Intro
Being one of two members on the care pod means balancing many research requests and responsibilities. Some of the areas of the website and app I have covered in the past include appointment booking, pharmacy, video visits, diabetes center, maternity center and social health. I’m going to talk specifically about my social health study I conducted and the process I went through in planning the research, which is a typical process for me when determining a team’s research needs.
Determining research questions and goals
My first step is always meeting with stakeholders to find out what their research questions are and then I develop a plan that supports these goals. For my social health project, our goal was to understand how we can best support members with social health needs with the digital tools that KP was planning to provide. These included a research library and a chatbot to help direct members to local resources. Some of the research questions we wanted to figure out included
- How will members interact with the library?
- What information is important for members to know about the organizations included in the library?
- How can we administer a chatbot conversation that has a tone that is to the point but also warm?
- How will members interact with the chatbot? What will their typing style be like?
- What information can the bot provide that will be of benefit to members?
Planning the Study
Once the research questions were determined, I planned out multiple studies including an initial interview to understand member’s needs, an interview with the call center who currently helps those with social needs to better comprehend some of the requests members come to them with and how they assist them, a take on Wizard of Oz testing where I pretended to be the chatbot and concept testing of both the chatbot and resource library.
Executing the Study
Discussing social health needs with members was very delicate. Some of the topics covered included housing instability, food insecurity, mental health needs and financial instability. One of our goals when interviewing members was to learn more about their experience facing some of these issues and what they did or wish they had during this time of need. Figuring out what helped them the most drove us towards better solutions. When conducting these interviews, I tried to remind the members that there was no pressure to share anything they did not feel comfortable doing so but also that the information they do share would be kept internally. Making users feel comfortable and supported in what they are sharing is key in creating a safe environment. One of my philosophies of conducting research is the more you can make an interview feel like a conversation instead of reading off of a script, the better. You don’t want the user to feel like they’re being interrogated.

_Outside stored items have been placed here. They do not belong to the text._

/-- Quadrants and strand pairs follow their fences and switches at a step boundary (R90, R91, R131). -/
def Tx.tickQuadrants (t : Tx) : Tx :=
  t.each ((List.range 4).filter fun n => t.domState (domCD n) == 2) fun t n =>
    t.each (List.range 8) fun t k =>
      let d := 18 + 14 * n + k
      let off := if k < 4 then bit (t.rd (CD_BRD_QCTL_QFENCE n) ||| t.rd (CD_BRD_QCTL_QOFF n)) k else bit (t.rd (CD_STR_CTL_PAIROFF n)) (k - 4)
      let busy := if k < 4 then t.is (CD_BRD_QSTAT_BUSY n) && bit (t.schOf n).qact k else t.is (CD_STR_STAT_BUSY n) && bit (t.schOf n).pairs (k - 4)
      if off then t.when (t.domState d == 2 && !busy) (·.release d)
      else t.when (!t.surviving && t.canPower d && decide (t.floorOf d ≤ t.roomTokens) && t.changeOk [(d, t.floorOf d)]) (·.powerUp d)

/-- Domains cut by the envelope are powered again as they fit, in the order of R505 (R524). -/
def Tx.tickRestore (t : Tx) : Tx :=
  if t.surviving then t
  else
    let next (t : Tx) (d : Nat) : Tx :=
      t.when (t.canPower d && (prereq d).all t.powered && decide (t.floorOf d - t.grantOf d ≤ t.roomTokens) && t.changeOk [(d, t.floorOf d)])
        (·.powerUp d)
    let t := t.each t.d.pba.restore next
    t.onPba fun p => { p with restore := p.restore.filter fun d => t.domState d != 1 && t.domState d != 2 }

/-- PBA_TICK (R510, R514, R516, R517, R520 to R522): `energies` in µJ by domain, `sensors` in 1/16 °C by die of
THM_DIEx, coolant temperatures in mK above 0 °C; at a multiple of 1 ms, once. -/
def execPbaTick (energies : List Nat) (sensors : List (List Int)) (tin tout : Int) (s : State) : Host.Outcome State Fault Refusal :=
  s.does fun t =>
    if t.d.pba.dark || t.now % 1000000 != 0 || t.d.pba.last == t.now + 1 then t
    else
      let t := (t.onPba fun p => { p with last := t.now + 1 }).tickEnergy energies
      let t := t.each ((List.range 9).zip sensors) fun t (x, ts) => t.tickDie x ts
      let t := t.tickFlow tin tout
      let lost := t.suddenLoss (thermistorBad tin || thermistorBad tout) sensors
      let t := t.when lost fun t => (t.pwrSticky THM_STAT_CSTOP).survive 1 fun p => { p with coolant := true }
      let t := t.onPba fun p => { p with
        sens := sensors.map fun ts => (ts.foldl (· + ·) 0, ts.length),
        sumHist := ((sensors.map fun ts => ts.foldl (· + ·) 0) :: p.sumHist).take 1000 }
      let (t, hot) := t.tickHot
      ((t.tickQuadrants).tickRestore).allocate hot

/-! Domain events. -/

/-- Domains that boot powers without a request, with what each waits for (R505, R506, R570). -/
def bootWaits (d : Nat) : Option Nat :=
  match d with
  | 15 => some domAON | 16 | 17 => some domFAB | 9 | 10 | 11 => some domSTW | 4 => some domMCA
  | _ => none

/-- A domain may complete its power-on now. -/
def Tx.comingUp (t : Tx) (d : Nat) : Bool :=
  if t.domState d = 1 then (prereq d).all t.powered
  else t.domState d == 0 && !t.surviving && !t.d.pba.dark && !t.tripped d &&
    (match bootWaits d with
    | some w => t.powered w
    | none => false)

/-- DOMAIN_OFF: a domain completes its power-off and its grant is released (R505, R512). -/
def execDomainOff (d : Fin 74) (s : State) : Host.Outcome State Fault Refusal :=
  s.does fun t => t.when (t.domState d == 3) fun t => (t.removeDomain d).pbaAudit

/-- The domains a trip of die `x` removes (R518). -/
def tripDoms (x : Nat) : List Nat :=
  if x = 0 then (List.range 14).map (4 + ·) else if x ≤ 4 then dieDoms (x - 1) else removeOrder (x - 5)

/-- HARD_TRIP: the comparators of die `x` (0 hub, 1 to 4 CD0 to CD3, 5 to 8 BT0 to BT3) open its switches, and the
trip is latched (R518). -/
def execHardTrip (x : Fin 9) (s : State) : Host.Outcome State Fault Refusal :=
  s.does fun t =>
    if t.d.pba.dark then t
    else
      let t := t.each ((tripDoms x).filter fun d => t.domState d != 0) fun t d => t.losePower d 5 0
      ((t.wr THM_TRIP_TRIPPED (t.rd THM_TRIP_TRIPPED ||| 2 ^ x.val)).pwrSticky THM_STAT_TRIP).pbaAudit

/-- A write of THM_TRIP: a trip stays while its die is above 120 °C (R518, R529). -/
def Tx.writeTrip (t : Tx) (v : Nat) : Tx :=
  let keep := (List.range 9).foldl (fun m x => if 120 * 16 < sint 16 (t.rd (THM_DIE_A_MAX x)) then m + 2 ^ x else m) 0
  let old := t.rd THM_TRIP_TRIPPED
  let new := old &&& ((v ^^^ 0x1FF) ||| keep)
  let t := t.wr THM_TRIP_TRIPPED new
  t.each (auditDoms.filter fun d => t.domState d == 5 && !t.tripped d) fun t d => t.wr (PBA_DOM_STATE d) 0

/-- A write of THM_CTL: TLIM from 85 °C to 120 °C (R517, R532). -/
def Tx.writeTlim (t : Tx) (v : Nat) : Tx :=
  let c := bits v 7 0
  if 85 ≤ c ∧ c ≤ 120 then t.wr THM_CTL_TLIM c else t.pwrSticky THM_STAT_CMDREF

end Sys2Proof.Machine
end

My favorite part of this study was trying something new when doing the Wizard of Oz testing for the chatbot. I put a spin on traditional Wizard of Oz testing which requires a pre-written conversation between you and a user which is read aloud, and instead copied and pasted a pre-written conversation into the chat of our meeting. I had multiple paths defined that the user could take and each had separate responses written by our UX writer. I was responsible for comprehending what the user had written and determining which pre-written response was appropriate. I would pause throughout the conversation to ask for user’s feedback on the chatbot’s response as well as question why the user typed their response a certain way. Our goal of this study was to understand how users would react to the chatbot’s responses and have them focus on that rather than the interface. We also wanted the user to be able to naturally type a response as close to as they would a real chatbot. By mimicking this experience we were able to get feedback on the chatbot’s tone, content and helpfulness in providing assistance.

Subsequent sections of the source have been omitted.